Дети весело бросились целовать ее и малютку. Мне вспомнилось, что недавно Natalie повторяла, глядя на детей:
И пусть у гробового входа
Младая будет жизнь играть…
{779} Оглушенный горем, смотрел я на эту апотеозу умирающей матери. Когда дети ушли, я умолял ее не говорить и отдохнуть; она хотела отдохнуть, но не могла: слезы катились из глаз.
— Помни твое обещание… Ах, как страшно думать, что они останутся одни, совсем одни… и в чужой стороне.

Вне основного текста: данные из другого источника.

-- ==== Sys2Proof/Machine/Resets.lean ====
section
/-! DEFINITION. The resets: POWER_ON_RESET, RESTART_RESET and RESET_ASSERTED (R140, R167). -/

namespace Sys2Proof.Machine

/-- The state after a reset, at which the MAINT key input stands at `key`; the commands that wait and the
AGE's pace stay as they are, which are no state of the part (log entries 1 and 11). -/
def State.takeReset (s : State) (key : KeyLevel) : State :=
  { State.afterReset key with
    age := { handOvers := [], pace := s.age.pace }
    pending := s.pending }

/-- POWER_ON_RESET (R167): power reaches its range with RESET high, or RESET returns high, and the
part takes the reset. -/
def execPowerOnReset (key : KeyLevel) (s : State) : Host.Outcome State Fault Refusal :=
  .next (s.takeReset key)

/-- The telegram in transmission is the ACCEPTED answer to the RESTART in progress (R140). -/
def State.sendingRestartAnswer (s : State) : Bool :=
  s.dli.restarting &&
    match s.dli.transmitter with
    | some (.answer a) => a.request = DeskKind.restart.byte && a.status = .accepted
    | _ => false

/-- RESTART_RESET (R140 step 4): the last byte of the RESTART's ACCEPTED answer has been sent, and the
part takes the reset. -/
def execRestartReset (key : KeyLevel) (s : State) : Host.Outcome State Fault Refusal :=
  s.occur fun s => if s.sendingRestartAnswer then some (s.takeReset key) else none

/-- RESET_ASSERTED (R167): RESET goes low, and the part is held in reset until it returns high. -/
def execResetAsserted (s : State) : Host.Outcome State Fault Refusal :=
  .next { s with resetHeld := true }

end Sys2Proof.Machine
end

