-- ==== Sys2Proof/Machine/Core.lean ====
section
/-! DEFINITION. The machine behind the host's interface. -/

def Sys2Proof.core : Host.Core :=
  { State := Sys2Proof.Machine.State, Fault := Sys2Proof.Machine.Fault,
    Refusal := Sys2Proof.Machine.Refusal, step := Sys2Proof.Machine.step,
    reset := Sys2Proof.Machine.State.reset }
end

Да неужели нет спасенья?..
И она останавливала на мне какой-то взгляд просьбы и отчаяния.
Эти переходы от страшной безнадежности к упованью невыразимо раздирали сердце в последнее время… В те минуты, когда я всего меньше верил, она брала мою руку и говорила мне:
— Нет, Александр, это не может быть, это слишком глупо — мы поживем еще, лишь бы слабость прошла.
Скользнув, лучи надежды, они меркли сами собой — и заменялись невыразимо печальным, тихим отчаянием[720].

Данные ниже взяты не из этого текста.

-- ==== Sys2Proof/Certificates/Slice0/Obligations.lean ====
section
/-! DEFINITION. The statements put to the provers. -/

open Sys2Proof Sys2Proof.Machine

/-! ### The machine -/

/-- A step takes the command at the front of the queue and executes it with the rest of the queue. -/
def Obligations.StepExecutesTheFrontCommand : Prop :=
  ∀ (s : State) (c : Instr) (rest : List Instr), s.pending = c :: rest →
    step s = exec c { s with pending := rest }

/-- The model's choice (log entry 3): on an empty queue the part finishes what it has left unfinished, the
AGE's hand-overs first (R58, log entry 11), then the moment of a desk-silence expiry (R146, log entry 28);
else it takes the event it starts by itself; and where there is none the elapsed time rises by 1 (R160),
the line clock goes on from the start of that millisecond (R76), and nothing else changes. It stands still
while the RESET input is held low (log entry 7). -/
def Obligations.EmptyQueueLetsThePartRun : Prop :=
  ∀ s : State, s.pending = [] →
    (s.Running → s.age.handOvers ≠ [] → step s = .next s.ageFinish.transmitNext) ∧
    (s.Running → s.age.handOvers = [] → s.dli.expiryOpen = true → step s =
      .next (State.transmitNext { s with dli := { s.dli with expiryOpen := false } })) ∧
    (s.age.handOvers = [] → s.dli.expiryOpen = false →
      (∀ c, s.selfStarted = some c → step s = exec c s) ∧
      (s.selfStarted = none → s.Running →
        step s = .next { s with
          tb := { s.tb with elapsed := s.tb.elapsed + 1 }
          slc := { s.slc with lineClock := 0 } })) ∧
    (s.resetHeld = true → step s = .next s)

/-- Every command answers a next state in every state: none faults and none is refused. A command whose
event cannot take place answers next too, which is the model's choice (log entry 2). Every command leaves
every block alone that `touchedBy` does not list for it, and the queue of waiting commands. -/
def Obligations.EveryCommandAnswersNextWithinItsBlocks : Prop :=
  ∀ (c : Instr) (s : State), ∃ t, exec c s = .next t ∧ Frame (touchedBy c) s t

/-- R167: RESET low holds the part in reset. What the part holds meanwhile is the model's choice (log
entry 7): its state stands still, and no command but a reset changes it. -/
def Obligations.ResetHeldLowStopsThePart : Prop :=
  ∀ s : State, exec .resetAsserted s = .next { s with resetHeld := true } ∧
    (s.resetHeld = true → ∀ c, c ≠ .resetAsserted → (∀ key, c ≠ .powerOnReset key) →
      exec c s = .next s)

/-- Both resets bring every block to its state after reset, the sensed key level to the level of the
input; a RESTART's reset is taken at the end of its ACCEPTED answer (R140, R167). -/
def Obligations.ResetsReturnEveryBlock : Prop :=
  ∀ (s : State) (key : KeyLevel),
    (∃ t, exec (.powerOnReset key) s = .next t ∧ State.JustReset key t ∧ t.pending = s.pending) ∧
    (∀ payload, s.Running → s.dli.restarting = true →
      s.dli.transmitter = some (.answer ⟨0x0E, .accepted, payload⟩) →
      ∃ t, exec (.restartReset key) s = .next t ∧ State.JustReset key t ∧ t.pending = s.pending)

/-! ### Reception and dispatch -/

/-- What ends the assembly of a telegram, and what begins it. A valid telegram restarts the silence timer,
clears LINK_SILENT, ends the moment of an expiry (R146; the model's own field, log entry 28), and takes a
free receive buffer or, with both full, is discarded with DESK_RX_OVERRUNS raised (R136). A CRC failure
raises DESK_CRC_ERRORS, a truncated or overlong telegram raises no counter; the bytes are discarded and the
receiver hunts. A sync byte starts assembly while hunting and is data while assembling (R135). -/
def Obligations.ReceptionBuffersDiscardsOrHunts : Prop :=
  ∀ s : State, s.Running →
    (s.dli.receiver = .assembling →
      (∀ (kind : Byte) (body : List Byte), body.length ≤ 256 →
        exec (.receiveTelegram (telegram kind body).tail) s = .next (State.transmitNext { s with
          dli := { s.dli with
            receiver := .hunting
            silenceStart := s.now
            linkSilent := false
            expiryOpen := false
            buffers :=
              if s.dli.buffers.length < 2 then s.dli.buffers ++ [⟨kind, body, s.now⟩]
              else s.dli.buffers
            rxOverruns :=
              if s.dli.buffers.length < 2 then s.dli.rxOverruns else bump s.dli.rxOverruns } })) ∧
      (∀ bytes, telegramShape bytes = true → crcCorrect bytes = false →
        exec (.receiveTelegram bytes) s = .next (State.transmitNext { s with
          dli := { s.dli with receiver := .hunting, crcErrors := bump s.dli.crcErrors } })) ∧
      (∀ gap, 5000 < gap → exec (.receiveTruncated gap) s = .next (State.transmitNext { s with
        dli := { s.dli with receiver := .hunting } })) ∧
      (∀ length : BitVec 16, 256 < length.toNat →
        exec (.receiveOverlong length) s = .next (State.transmitNext { s with
          dli := { s.dli with receiver := .hunting } })) ∧
      exec .syncByte s = .next s) ∧
    (s.dli.receiver = .hunting →
      exec .syncByte s = .next (State.transmitNext { s with
        dli := { s.dli with receiver := .assembling } }))

/-- The three checks of a dispatch in their order: an unknown kind, a body length the kind does not
allow, a kind not permitted in the mode; each frees the buffer, answers, and does nothing else
(R137). The body lengths and the code of each kind are those of the table of R170, a TABLE_WRITE those of 1
to 8 entries of the table that it names and 3 to 256 when it names none of the six; the permissions in
UNCONFIGURED, OPERATE and MAINTENANCE are those of the table of R138. -/
def Obligations.DispatchChecksAnswerInOrder : Prop :=
  (∀ (k : DeskKind) (body : List Byte),
    let row (code : Byte) (allowed : Prop) : Prop :=
      k.byte = code ∧ (k.lengthAllowed body = true ↔ allowed)
    match k with
    | .control => row 0x01 (body.length = 1)
    | .cancel => row 0x02 (body.length = 1)
    | .interrogate => row 0x03 (body.length = 0)
    | .timeSet => row 0x04 (body.length = 4)
    | .modeRequest => row 0x05 (body.length = 1)
    | .tableWrite =>
      let table := (body.headD 0).toNat
      row 0x06
        ((∃ size n, [3, 30, 21, 8, 15, 18][table]? = some size ∧ 1 ≤ n ∧ n ≤ 8 ∧
            body.length = 3 + n * size) ∨
          (6 ≤ table ∧ 3 ≤ body.length ∧ body.length ≤ 256))
    | .tableRead => row 0x07 (body.length = 4)
    | .tableCommit => row 0x08 (body.length = 0)
    | .substitute => row 0x09 (body.length = 3)
    | .release => row 0x0A (body.length = 2)
    | .diagRead => row 0x0B (body.length = 3)
    | .traceSelect => row 0x0C (body.length = 2)
    | .counterClear => row 0x0D (body.length = 0)
    | .restart => row 0x0E (body.length = 0)) ∧
  (∀ k : DeskKind,
    [Mode.unconfigured, .operate, .maintenance].map k.permitted =
      match k with
      | .control => [true, true, true]
      | .cancel => [true, true, true]
      | .interrogate => [true, true, true]
      | .timeSet => [true, true, true]
      | .diagRead => [true, true, true]
      | .tableRead => [true, true, true]
      | .modeRequest => [true, true, true]
      | .tableWrite => [true, false, true]
      | .tableCommit => [true, false, true]
      | .substitute => [true, false, true]
      | .release => [true, false, true]
      | .traceSelect => [true, false, true]
      | .counterClear => [true, false, true]
      | .restart => [true, false, true]) ∧
  ∀ (s : State) (t : RxTelegram) (rest : List RxTelegram), s.Dispatches t rest →
    ((∀ k : DeskKind, t.kind ≠ k.byte) →
      exec .unknownKind s =
        .next (s.answered rest [⟨t.kind, .unknownKind, []⟩]).transmitNext) ∧
    (∀ c k, kindOf c = some k → t.kind = k.byte → k.lengthAllowed t.body = false →
      exec c s = .next (s.answered rest [⟨t.kind, .badLength, []⟩]).transmitNext) ∧
    (∀ c k, kindOf c = some k → t.kind = k.byte → k.lengthAllowed t.body = true →
      rowTakes c t.body = true → k.permitted s.ts.mode = false →
      exec c s = .next (s.answered rest [⟨t.kind, .notPermitted, []⟩]).transmitNext)

/-! ### The command path -/

/-- An accepted CONTROL occupies the lowest-numbered FREE slot, requests of the ODU the code of its
mode (ON for PULSE and SET, OFF for CLEAR, FLASH for FLASH), sets its timers, and issues no result (R106). -/
def Obligations.AcceptedControlOccupiesLowestFreeSlot : Prop :=
  ∀ (s : State) (received : Time) (rest : List RxTelegram) (c : ControlNo) (k : SlotNo)
    (ch : Channel), s.Obeys .control (u8 c) received rest →
    let e := s.ts.active.commandEntry c
    s.ts.mode ≠ .unconfigured → s.ts.commitPending = false → e.defined = true →
    (s.moduleRec e.mod).state = .active →
    s.channel e.mod e.channel = some ch → ch.isFaulted = false →
    (∀ j sl, s.slot j = some sl → ¬ (sl.mod = e.mod ∧ sl.channel = e.channel)) →
    s.slot k = none → (∀ j, j < k → s.slot j ≠ none) →
    (∀ p, e.proving = some p → (s.pointRec p).evaluated ≠ .known e.expected) →
    let code : DriveCode := match e.mode with
      | .pulse | .set => .on
      | .clear => .off
      | .flash => .flash
    ∃ w, exec .control s = .next w.transmitNext ∧
      w.slot k = some
        { phase :=
            if e.proving ≠ none then .proving
            else if e.mode = .pulse then .driving else .confirming
          control := c, mod := e.mod, channel := e.channel, mode := e.mode
          proving := e.proving.map fun p => (p, e.expected)
          endOnProof := e.endOnProof
          acceptedAt := s.now
          pulseEnd := if e.mode = .pulse then some (s.now + BitVec.ofNat 32 e.pulseTime) else none
          deadline := e.proving.map fun _ => s.now + BitVec.ofNat 32 e.provingTime
          result := none } ∧
      (∀ j, j ≠ k → w.slot j = s.slot j) ∧
      w.channel e.mod e.channel = some
        (if ch.drive = code then ch
         else { ch with drive := code, condition := .normal none }) ∧
      (∀ m j, ¬ (m = e.mod ∧ j = e.channel) → w.channel m j = s.channel m j) ∧
      w.dli = { s.dli with buffers := rest } ∧
      Frame [.channels, .slots, .dli] s w

/-- The first failing check of R105, in its order, decides the result of a CONTROL that is not
accepted; the result is issued at the dispatch time and nothing else happens. -/
def Obligations.FirstFailingCheckDecidesControl : Prop :=
  ∀ (s : State) (received : Time) (rest : List RxTelegram) (c : ControlNo)
    (passed : Bool) (result : CommandResult), s.Obeys .control (u8 c) received rest →
    let e := s.ts.active.commandEntry c
    List.find? (fun check : Bool × CommandResult => !check.1)
      [(decide (s.ts.mode ≠ .unconfigured), .rejectedNotConfigured),
       (!s.ts.commitPending, .rejectedCommitPending),
       (e.defined, .rejectedUndefined),
       (decide ((s.moduleRec e.mod).state = .active), .rejectedModule),
       (!((s.channel e.mod e.channel).any Channel.isFaulted), .rejectedChannelFault),
       ((List.finRange 16).all fun k =>
          (s.slot k).all fun sl => !(sl.mod = e.mod && sl.channel = e.channel), .rejectedBusy),
       ((List.finRange 16).any fun k => (s.slot k).isNone, .rejectedNoSlot),
       (e.proving.all fun p => (s.pointRec p).evaluated ≠ .known e.expected, .already)] =
      some (passed, result) →
    exec .control s =
      .next ((s.answered rest []).hand s.now (.commandResult c result)).transmitNext

/-- CANCEL ends the slot that holds the control, with CANCELLED from an open phase and the code OFF for
PULSE and FLASH, and is answered ACCEPTED; with no such slot it is answered NOT_ACTIVE (R114). -/
def Obligations.CancelEndsTheSlotOfItsControl : Prop :=
  ∀ (s : State) (received : Time) (rest : List RxTelegram) (c : ControlNo),
    s.Obeys .cancel (u8 c) received rest →
    ((∀ k sl, s.slot k = some sl → sl.control ≠ c) →
      exec .cancel s = .next (s.answered rest [⟨0x02, .notActive, []⟩]).transmitNext) ∧
    (∀ k sl, s.slot k = some sl → sl.control = c →
      (∀ j a, j < k → s.slot j = some a → a.control ≠ c) →
      let q :=
        if sl.phase = .finishing then s.answered rest []
        else (s.answered rest []).hand s.now (.commandResult c .cancelled)
      let d := if sl.mode = .pulse ∨ sl.mode = .flash then q.setCode sl.mod sl.channel .off else q
      exec .cancel s =
        .next ((d.setSlot k none).answer 0x02 .accepted (u8 c)).transmitNext)

/-- A pulse end that has fallen due sets the code OFF; DRIVING ends EXECUTED with the time of the pulse
end, FINISHING frees, PROVING goes on without a pulse (R108). -/
def Obligations.PulseEndActsByPhase : Prop :=
  ∀ (s : State) (k : SlotNo) (sl : Slot) (due : Time), s.Running → s.slot k = some sl →
    sl.pulseEnd = some due → reached due s.now = true →
    let off := s.setCode sl.mod sl.channel .off
    (sl.phase = .driving → exec (.pulseEnd k) s =
      .next ((off.hand due (.commandResult sl.control .executed)).setSlot k none).transmitNext) ∧
    (sl.phase = .finishing → exec (.pulseEnd k) s = .next (off.setSlot k none).transmitNext) ∧
    (sl.phase = .proving → exec (.pulseEnd k) s =
      .next (off.setSlot k (some { sl with pulseEnd := none })).transmitNext)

— Когда меня не будет, — говорила она, — и все устроится; теперь я не могу себе вообразить, как вы будете жить без меня: кажется, я так нужна детям; а подумаешь — и без меня они так же будут расти, и все пойдет своим путем, как будто и всегда так было.
Еще несколько слов прибавила она о детях, о здоровье Саши; она радовалась, что он стал крепче в Ницце, что в этом согласен и Фогт.
— Береги Тату, с ней нужно быть очень осторожну, это натура глубокая и несообщительная. Ах, — добавила она, — если б мне дожить до приезда моей Natalie{780}… А что, дети спят? — спросила она, несколько погодя.
— Спят, — сказал я.
Издали послышался детский голос.
— Это Оленька, — сказала она и улыбнулась (в последний раз). — Посмотри, что она.
К ночи ей овладело сильное беспокойство, она молча указывала, что подушки не хорошо лежат, но как я ни поправлял, ей все казалось беспокойно, и она с тоской и даже с неудовольствием меняла положение головы. Потом наступил тяжелый сон.
Середь ночи она сделала движение рукой, как будто хотела пить; я ей подал с ложечки апельсинный сок с сахаром и водой, но зубы были совершенно стиснуты: она была без сознания — я оцепенел от ужаса; рассветало, я отдернул занавесь и с каким-то безумным чувством отчаяния разглядел, что не только губы, но и зубы почернели в несколько часов.
За что же еще это? Зачем это ужасное беспамятство, зачем этот черный цвет!
Доктор Бонфис и К. Фогт сидели всю ночь в гостиной. Я сошел и сказал Фогту, что я заметил, он миновал мой взгляд и, не отвечая, пошел наверх. Ответа было не нужно: пульс больной едва бился.
Около полудня она пришла в себя — опять позвала детей, но не говорила ни слова. Она находила, что в комнате было темно. Это случилось во второй раз за день, она спросила меня, зачем нет свечей (две свечи горели на столе), я зажег еще свечу — но она, не замечая ее, говорила, что темно.